EXERCISE DIRECTIONS. From the first line of the records through the line containing "PROBE (R86). -/", retype every line exactly and nothing else.

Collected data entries
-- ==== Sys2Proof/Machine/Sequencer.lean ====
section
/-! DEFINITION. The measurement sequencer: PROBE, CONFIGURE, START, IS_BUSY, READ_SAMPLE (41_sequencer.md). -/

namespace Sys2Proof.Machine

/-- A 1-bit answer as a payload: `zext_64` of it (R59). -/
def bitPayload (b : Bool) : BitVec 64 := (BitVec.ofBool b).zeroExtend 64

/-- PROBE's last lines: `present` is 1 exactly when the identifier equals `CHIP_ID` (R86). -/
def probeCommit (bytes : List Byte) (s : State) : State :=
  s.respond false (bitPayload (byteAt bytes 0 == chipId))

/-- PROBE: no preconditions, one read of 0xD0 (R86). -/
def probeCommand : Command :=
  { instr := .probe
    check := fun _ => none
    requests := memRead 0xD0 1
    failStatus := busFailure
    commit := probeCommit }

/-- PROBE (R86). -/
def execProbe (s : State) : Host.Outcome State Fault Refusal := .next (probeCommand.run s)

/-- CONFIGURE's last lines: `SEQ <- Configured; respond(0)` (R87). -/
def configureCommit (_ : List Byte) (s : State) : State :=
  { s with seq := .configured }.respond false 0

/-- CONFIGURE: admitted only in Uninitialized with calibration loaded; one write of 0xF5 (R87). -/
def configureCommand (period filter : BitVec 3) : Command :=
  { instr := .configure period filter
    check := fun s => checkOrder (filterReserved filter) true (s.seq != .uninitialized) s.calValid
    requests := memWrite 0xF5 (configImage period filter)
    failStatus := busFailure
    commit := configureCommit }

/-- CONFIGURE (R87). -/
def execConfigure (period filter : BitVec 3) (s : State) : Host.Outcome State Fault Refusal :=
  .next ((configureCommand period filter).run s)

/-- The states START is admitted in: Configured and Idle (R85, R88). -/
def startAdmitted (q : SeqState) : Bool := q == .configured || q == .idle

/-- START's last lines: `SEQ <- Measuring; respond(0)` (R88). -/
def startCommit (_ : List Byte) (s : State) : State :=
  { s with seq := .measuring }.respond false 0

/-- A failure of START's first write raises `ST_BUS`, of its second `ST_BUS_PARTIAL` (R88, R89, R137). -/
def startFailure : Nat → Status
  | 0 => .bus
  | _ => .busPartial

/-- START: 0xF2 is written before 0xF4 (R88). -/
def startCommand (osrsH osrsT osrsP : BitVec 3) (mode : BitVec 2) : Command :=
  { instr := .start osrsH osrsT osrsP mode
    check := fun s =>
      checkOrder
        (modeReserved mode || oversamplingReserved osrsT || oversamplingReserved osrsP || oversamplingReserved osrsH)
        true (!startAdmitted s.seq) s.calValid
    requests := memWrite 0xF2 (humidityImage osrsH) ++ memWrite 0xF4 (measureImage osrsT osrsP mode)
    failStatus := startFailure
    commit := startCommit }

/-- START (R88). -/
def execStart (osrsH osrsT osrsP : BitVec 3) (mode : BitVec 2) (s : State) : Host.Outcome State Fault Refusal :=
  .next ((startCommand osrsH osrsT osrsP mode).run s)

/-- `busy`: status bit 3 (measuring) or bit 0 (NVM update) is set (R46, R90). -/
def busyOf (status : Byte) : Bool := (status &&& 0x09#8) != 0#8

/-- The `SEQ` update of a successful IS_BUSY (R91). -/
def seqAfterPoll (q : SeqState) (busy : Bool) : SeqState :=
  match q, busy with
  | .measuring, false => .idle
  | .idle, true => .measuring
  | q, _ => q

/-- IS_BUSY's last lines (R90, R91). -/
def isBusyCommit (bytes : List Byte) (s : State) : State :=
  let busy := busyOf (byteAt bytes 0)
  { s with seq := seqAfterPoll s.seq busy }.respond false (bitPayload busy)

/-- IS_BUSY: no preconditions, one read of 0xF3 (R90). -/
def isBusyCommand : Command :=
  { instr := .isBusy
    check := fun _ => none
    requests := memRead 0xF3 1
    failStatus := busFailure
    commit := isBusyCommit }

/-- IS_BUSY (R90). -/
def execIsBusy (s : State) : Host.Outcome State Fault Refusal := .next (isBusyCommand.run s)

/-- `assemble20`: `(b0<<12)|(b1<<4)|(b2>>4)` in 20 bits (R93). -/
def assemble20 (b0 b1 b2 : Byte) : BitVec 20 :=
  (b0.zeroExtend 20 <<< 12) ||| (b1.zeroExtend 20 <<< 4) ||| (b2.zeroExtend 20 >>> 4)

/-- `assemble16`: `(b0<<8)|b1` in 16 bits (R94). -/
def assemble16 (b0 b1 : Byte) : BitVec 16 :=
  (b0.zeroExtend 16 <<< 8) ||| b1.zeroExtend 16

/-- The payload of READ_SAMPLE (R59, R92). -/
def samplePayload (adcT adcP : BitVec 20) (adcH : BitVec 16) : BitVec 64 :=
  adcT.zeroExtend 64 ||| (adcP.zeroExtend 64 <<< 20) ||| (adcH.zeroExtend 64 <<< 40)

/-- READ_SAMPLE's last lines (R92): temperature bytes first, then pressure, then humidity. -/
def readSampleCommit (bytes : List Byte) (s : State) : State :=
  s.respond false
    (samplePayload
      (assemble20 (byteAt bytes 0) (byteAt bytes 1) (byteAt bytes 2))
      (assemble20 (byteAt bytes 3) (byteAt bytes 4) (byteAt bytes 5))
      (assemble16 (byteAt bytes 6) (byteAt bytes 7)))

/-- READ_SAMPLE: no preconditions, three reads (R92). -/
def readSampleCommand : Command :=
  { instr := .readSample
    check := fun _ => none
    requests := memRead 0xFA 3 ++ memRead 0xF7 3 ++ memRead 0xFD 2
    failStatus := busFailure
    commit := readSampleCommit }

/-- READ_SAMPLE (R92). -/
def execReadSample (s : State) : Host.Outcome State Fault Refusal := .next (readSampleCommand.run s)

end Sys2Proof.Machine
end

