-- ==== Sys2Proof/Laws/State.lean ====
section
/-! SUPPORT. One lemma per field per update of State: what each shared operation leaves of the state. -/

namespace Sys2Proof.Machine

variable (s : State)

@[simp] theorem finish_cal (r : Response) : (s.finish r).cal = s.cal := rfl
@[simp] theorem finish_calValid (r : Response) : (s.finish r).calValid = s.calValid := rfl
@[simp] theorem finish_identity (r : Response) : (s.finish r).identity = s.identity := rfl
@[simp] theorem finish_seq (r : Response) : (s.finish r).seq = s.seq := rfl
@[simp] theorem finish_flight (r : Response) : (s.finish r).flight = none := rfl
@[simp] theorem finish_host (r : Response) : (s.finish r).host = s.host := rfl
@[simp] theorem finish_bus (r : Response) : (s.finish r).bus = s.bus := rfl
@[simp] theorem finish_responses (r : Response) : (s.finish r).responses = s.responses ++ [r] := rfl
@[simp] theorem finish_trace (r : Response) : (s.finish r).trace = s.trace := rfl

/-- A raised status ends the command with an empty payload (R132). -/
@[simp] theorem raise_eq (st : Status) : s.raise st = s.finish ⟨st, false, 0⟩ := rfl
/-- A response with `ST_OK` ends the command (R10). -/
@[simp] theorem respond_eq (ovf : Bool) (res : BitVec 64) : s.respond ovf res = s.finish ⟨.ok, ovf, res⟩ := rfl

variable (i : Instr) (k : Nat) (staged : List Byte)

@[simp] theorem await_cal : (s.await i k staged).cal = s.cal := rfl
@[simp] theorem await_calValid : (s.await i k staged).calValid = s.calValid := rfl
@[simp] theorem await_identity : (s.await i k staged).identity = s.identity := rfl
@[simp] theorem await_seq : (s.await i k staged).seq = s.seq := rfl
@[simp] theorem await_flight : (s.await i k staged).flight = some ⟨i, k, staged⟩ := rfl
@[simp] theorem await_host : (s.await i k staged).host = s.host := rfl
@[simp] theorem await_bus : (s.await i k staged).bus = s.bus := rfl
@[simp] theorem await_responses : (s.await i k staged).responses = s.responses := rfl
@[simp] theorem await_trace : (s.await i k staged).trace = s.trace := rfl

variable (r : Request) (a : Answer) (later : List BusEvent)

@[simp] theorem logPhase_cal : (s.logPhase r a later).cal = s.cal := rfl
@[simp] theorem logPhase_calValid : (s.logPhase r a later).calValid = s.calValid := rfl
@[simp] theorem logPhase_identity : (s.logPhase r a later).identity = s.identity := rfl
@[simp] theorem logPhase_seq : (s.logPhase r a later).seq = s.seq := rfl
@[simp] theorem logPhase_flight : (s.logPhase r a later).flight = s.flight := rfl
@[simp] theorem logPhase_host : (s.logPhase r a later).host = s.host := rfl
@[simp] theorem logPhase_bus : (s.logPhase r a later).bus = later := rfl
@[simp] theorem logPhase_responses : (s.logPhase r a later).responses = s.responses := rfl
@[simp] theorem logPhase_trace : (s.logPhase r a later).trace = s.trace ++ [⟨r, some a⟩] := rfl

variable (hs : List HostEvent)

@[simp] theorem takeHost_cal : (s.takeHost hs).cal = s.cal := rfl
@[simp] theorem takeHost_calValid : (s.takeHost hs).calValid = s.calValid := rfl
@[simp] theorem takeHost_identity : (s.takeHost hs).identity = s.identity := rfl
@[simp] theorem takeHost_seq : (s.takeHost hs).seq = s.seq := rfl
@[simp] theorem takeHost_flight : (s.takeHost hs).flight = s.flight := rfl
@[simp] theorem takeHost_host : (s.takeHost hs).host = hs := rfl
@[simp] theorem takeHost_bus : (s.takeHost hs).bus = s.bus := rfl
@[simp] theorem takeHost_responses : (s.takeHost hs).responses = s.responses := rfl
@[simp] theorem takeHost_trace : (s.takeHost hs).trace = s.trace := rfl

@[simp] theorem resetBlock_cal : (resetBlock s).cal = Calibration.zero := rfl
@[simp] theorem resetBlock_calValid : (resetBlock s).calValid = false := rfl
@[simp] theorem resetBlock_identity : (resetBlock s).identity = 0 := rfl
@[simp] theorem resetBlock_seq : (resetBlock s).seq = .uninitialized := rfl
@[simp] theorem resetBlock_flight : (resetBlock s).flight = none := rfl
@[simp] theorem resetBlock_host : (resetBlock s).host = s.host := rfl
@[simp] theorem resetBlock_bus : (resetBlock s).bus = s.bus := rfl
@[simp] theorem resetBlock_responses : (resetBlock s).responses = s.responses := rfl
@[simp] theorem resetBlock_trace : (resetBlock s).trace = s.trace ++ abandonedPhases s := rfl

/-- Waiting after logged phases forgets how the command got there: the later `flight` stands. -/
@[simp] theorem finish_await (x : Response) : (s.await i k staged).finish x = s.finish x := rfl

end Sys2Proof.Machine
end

EXPECTED ANSWER.
-- ==== Sys2Proof/Machine/Sequencer.lean ====
section
/-! DEFINITION. The measurement sequencer: PROBE, CONFIGURE, START, IS_BUSY, READ_SAMPLE (41_sequencer.md). -/

namespace Sys2Proof.Machine

/-- A 1-bit answer as a payload: `zext_64` of it (R59). -/
def bitPayload (b : Bool) : BitVec 64 := (BitVec.ofBool b).zeroExtend 64

/-- PROBE's last lines: `present` is 1 exactly when the identifier equals `CHIP_ID` (R86). -/
def probeCommit (bytes : List Byte) (s : State) : State :=
  s.respond false (bitPayload (byteAt bytes 0 == chipId))

/-- PROBE: no preconditions, one read of 0xD0 (R86). -/
def probeCommand : Command :=
  { instr := .probe
    check := fun _ => none
    requests := memRead 0xD0 1
    failStatus := busFailure
    commit := probeCommit }

/-- PROBE (R86). -/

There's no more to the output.